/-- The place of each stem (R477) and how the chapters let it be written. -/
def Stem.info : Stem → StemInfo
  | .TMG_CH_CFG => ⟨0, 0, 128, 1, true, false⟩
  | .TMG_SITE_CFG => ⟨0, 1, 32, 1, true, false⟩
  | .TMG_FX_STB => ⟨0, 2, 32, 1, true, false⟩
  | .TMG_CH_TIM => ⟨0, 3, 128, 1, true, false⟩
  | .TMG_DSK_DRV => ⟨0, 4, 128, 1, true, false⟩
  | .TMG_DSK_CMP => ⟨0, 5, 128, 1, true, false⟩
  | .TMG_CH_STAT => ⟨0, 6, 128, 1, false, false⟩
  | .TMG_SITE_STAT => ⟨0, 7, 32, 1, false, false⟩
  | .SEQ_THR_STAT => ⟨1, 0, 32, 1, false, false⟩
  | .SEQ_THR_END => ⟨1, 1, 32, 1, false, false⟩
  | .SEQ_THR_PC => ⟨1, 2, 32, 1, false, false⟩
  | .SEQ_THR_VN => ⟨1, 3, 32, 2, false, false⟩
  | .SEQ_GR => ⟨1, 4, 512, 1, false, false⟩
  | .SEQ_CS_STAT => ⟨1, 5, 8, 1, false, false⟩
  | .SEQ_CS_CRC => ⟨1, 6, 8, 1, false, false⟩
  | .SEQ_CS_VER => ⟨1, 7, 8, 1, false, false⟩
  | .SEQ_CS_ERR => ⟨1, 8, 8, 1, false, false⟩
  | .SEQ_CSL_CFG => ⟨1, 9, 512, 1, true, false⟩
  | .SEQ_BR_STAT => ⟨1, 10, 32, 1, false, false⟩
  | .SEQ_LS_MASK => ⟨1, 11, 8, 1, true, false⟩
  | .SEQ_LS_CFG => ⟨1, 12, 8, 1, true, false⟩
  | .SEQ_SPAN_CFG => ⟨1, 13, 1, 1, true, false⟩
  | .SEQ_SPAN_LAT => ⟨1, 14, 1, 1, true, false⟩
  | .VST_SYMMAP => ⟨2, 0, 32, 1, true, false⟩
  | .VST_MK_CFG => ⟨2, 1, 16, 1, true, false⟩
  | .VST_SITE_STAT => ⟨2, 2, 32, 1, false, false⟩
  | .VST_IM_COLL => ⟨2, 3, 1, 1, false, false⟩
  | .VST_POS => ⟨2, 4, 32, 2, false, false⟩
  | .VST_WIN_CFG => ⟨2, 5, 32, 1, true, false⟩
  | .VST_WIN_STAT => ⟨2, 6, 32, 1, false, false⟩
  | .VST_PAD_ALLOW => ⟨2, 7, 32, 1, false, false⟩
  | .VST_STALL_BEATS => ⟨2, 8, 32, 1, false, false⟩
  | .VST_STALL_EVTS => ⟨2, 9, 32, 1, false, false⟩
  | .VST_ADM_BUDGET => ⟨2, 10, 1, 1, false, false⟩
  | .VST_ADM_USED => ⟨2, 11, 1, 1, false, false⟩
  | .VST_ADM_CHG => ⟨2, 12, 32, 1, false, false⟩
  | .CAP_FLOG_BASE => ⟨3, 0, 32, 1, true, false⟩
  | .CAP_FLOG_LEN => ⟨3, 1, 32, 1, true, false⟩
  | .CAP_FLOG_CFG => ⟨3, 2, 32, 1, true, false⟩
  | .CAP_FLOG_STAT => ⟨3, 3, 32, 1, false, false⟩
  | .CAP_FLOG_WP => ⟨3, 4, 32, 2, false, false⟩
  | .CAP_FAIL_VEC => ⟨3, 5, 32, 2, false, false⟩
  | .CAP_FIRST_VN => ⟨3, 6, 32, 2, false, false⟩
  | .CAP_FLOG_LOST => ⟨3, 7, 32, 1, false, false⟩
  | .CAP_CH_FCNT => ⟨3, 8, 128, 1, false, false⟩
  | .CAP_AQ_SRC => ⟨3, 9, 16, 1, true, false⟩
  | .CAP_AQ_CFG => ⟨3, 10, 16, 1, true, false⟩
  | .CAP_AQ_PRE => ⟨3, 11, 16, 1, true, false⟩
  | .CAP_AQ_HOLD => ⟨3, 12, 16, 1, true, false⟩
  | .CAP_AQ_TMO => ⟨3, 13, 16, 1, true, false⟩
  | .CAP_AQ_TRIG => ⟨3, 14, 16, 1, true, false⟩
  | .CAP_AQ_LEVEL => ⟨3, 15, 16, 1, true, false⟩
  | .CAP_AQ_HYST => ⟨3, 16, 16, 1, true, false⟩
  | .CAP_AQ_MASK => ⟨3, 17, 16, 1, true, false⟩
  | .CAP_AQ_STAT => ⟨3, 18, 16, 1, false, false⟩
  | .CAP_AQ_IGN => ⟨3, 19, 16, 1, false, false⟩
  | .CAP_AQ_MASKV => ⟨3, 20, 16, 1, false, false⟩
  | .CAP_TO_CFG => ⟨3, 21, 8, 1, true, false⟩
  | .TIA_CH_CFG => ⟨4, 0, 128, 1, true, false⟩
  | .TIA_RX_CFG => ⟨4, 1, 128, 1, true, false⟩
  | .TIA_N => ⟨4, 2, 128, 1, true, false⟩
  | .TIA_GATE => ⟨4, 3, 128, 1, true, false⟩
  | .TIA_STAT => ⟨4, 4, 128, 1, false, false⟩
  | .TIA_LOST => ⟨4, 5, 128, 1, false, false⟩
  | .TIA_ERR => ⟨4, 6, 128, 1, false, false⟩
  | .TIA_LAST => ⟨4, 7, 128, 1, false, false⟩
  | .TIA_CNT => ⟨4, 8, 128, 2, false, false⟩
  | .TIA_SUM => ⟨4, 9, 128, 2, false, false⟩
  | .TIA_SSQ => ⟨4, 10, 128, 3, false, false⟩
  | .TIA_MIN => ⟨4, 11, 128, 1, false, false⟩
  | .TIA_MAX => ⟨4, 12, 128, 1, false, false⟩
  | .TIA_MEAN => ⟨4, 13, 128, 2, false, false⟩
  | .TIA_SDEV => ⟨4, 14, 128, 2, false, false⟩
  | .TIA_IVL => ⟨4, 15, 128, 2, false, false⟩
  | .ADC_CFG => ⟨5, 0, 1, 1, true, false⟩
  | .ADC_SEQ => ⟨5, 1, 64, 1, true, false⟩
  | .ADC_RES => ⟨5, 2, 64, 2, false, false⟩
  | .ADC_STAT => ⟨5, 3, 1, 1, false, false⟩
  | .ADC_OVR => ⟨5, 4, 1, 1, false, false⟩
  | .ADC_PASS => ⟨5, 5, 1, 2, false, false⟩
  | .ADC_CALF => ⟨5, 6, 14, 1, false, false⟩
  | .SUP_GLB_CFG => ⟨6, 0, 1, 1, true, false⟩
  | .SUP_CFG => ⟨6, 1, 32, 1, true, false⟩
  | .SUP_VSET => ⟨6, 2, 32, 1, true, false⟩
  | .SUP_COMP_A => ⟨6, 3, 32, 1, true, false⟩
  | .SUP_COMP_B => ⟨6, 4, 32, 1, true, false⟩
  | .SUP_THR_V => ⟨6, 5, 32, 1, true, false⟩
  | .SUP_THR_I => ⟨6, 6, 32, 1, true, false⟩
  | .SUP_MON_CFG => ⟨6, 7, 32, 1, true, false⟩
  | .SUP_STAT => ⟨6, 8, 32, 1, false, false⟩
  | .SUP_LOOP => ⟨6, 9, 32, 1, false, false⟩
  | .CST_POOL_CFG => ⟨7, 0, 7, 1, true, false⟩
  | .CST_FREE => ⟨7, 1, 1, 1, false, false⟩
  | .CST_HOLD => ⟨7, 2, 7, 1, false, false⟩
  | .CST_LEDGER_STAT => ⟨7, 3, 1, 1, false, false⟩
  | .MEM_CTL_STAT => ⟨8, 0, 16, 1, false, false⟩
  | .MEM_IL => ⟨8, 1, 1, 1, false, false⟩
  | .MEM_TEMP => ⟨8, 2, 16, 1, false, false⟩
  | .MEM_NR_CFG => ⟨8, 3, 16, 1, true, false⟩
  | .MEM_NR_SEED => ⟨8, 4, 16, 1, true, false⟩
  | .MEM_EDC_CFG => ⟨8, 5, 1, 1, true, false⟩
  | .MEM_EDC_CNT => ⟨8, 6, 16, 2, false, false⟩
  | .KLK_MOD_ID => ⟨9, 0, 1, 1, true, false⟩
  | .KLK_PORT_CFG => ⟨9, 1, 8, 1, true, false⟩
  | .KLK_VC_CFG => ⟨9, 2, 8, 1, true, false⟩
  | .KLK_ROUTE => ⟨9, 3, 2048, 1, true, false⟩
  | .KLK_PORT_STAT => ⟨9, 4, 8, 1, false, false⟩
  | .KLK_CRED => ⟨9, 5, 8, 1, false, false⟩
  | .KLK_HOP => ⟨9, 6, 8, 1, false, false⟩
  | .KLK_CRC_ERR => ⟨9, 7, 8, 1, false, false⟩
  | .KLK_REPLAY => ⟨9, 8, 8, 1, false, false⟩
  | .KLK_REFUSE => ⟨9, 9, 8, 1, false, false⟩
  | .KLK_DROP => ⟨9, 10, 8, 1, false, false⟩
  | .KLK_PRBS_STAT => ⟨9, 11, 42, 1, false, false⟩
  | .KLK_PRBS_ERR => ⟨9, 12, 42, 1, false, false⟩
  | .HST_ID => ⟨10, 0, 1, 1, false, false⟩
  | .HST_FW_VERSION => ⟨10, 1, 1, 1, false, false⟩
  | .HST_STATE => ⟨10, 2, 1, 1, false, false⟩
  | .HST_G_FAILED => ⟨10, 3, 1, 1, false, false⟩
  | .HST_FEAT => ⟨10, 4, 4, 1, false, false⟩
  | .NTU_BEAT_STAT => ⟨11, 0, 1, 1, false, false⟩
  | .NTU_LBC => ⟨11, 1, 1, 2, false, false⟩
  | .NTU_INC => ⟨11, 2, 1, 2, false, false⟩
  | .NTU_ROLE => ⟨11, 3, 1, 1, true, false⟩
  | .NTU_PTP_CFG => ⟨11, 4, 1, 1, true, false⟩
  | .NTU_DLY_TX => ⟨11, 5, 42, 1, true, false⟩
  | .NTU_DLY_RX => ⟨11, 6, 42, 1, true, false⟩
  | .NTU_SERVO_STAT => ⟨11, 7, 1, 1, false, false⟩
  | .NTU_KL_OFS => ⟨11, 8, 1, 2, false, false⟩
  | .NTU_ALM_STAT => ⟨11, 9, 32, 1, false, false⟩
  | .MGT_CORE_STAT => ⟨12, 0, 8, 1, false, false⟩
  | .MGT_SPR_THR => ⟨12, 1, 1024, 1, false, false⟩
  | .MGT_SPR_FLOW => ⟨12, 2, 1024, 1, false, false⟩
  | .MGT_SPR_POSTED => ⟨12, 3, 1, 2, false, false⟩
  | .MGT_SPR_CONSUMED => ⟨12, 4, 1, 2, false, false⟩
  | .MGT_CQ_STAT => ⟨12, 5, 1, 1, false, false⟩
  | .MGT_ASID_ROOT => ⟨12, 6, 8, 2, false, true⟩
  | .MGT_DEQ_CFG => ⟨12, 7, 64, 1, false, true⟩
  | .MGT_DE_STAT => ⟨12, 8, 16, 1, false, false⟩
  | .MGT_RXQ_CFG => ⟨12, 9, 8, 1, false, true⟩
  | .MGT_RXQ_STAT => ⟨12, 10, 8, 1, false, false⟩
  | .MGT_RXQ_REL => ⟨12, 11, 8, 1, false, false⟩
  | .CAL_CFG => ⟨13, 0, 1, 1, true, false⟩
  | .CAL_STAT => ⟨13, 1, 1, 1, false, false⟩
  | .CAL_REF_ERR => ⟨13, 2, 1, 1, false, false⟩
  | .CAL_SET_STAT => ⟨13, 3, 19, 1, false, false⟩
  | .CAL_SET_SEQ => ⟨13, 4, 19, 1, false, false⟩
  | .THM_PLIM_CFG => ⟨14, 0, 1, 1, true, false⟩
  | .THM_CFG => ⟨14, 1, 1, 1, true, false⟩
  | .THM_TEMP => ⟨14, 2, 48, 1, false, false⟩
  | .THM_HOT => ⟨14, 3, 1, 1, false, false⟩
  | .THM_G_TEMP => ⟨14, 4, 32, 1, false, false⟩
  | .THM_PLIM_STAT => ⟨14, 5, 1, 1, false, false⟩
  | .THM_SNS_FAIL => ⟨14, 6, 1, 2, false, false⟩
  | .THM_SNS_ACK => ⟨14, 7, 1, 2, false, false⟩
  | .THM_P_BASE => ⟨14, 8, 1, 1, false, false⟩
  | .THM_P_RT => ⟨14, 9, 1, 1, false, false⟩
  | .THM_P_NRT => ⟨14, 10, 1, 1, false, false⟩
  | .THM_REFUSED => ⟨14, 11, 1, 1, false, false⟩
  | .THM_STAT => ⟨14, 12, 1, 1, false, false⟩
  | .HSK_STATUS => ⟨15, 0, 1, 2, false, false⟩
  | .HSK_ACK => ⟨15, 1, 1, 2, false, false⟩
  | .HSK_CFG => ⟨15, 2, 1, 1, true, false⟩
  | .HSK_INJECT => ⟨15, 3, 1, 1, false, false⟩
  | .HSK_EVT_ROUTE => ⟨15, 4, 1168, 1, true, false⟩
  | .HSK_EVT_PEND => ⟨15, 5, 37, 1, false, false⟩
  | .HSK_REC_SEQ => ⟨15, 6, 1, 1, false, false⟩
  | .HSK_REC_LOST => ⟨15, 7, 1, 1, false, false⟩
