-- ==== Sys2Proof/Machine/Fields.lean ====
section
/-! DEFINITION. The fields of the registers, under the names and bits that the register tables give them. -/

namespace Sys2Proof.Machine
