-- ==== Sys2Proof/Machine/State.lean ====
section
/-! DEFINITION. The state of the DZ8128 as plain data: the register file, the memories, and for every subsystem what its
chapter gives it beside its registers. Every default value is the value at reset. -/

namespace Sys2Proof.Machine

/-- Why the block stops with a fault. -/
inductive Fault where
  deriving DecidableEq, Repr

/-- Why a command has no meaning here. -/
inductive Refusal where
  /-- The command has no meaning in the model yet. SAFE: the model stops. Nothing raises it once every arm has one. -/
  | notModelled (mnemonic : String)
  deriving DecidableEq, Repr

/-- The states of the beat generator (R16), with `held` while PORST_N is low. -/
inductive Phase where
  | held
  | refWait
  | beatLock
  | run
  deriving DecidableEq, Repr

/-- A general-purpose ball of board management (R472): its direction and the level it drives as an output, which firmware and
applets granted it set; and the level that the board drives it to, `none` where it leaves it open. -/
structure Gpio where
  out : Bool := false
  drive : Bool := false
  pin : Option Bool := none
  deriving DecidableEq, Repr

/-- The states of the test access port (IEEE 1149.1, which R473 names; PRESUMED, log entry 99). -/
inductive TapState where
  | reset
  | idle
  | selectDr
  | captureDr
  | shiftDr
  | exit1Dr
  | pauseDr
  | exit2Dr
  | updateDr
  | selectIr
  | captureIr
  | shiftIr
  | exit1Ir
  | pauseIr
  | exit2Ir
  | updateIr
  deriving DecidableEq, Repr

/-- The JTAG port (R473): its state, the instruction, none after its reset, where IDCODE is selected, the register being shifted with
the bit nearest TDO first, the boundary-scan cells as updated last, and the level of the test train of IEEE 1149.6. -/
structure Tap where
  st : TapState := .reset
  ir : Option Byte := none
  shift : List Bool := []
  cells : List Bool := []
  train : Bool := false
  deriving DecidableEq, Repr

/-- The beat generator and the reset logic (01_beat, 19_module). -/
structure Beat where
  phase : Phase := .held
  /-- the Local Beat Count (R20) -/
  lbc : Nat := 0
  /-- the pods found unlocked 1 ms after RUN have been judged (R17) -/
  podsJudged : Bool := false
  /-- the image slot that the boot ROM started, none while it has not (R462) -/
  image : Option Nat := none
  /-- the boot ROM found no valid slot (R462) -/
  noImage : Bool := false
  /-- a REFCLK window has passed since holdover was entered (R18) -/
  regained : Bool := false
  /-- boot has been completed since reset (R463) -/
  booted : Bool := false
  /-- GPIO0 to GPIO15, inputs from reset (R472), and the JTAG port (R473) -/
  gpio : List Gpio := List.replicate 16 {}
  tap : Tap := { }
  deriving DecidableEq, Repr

What you need to do
How many lines of the data contain "that"? Work it out and give only the number.

Written response
3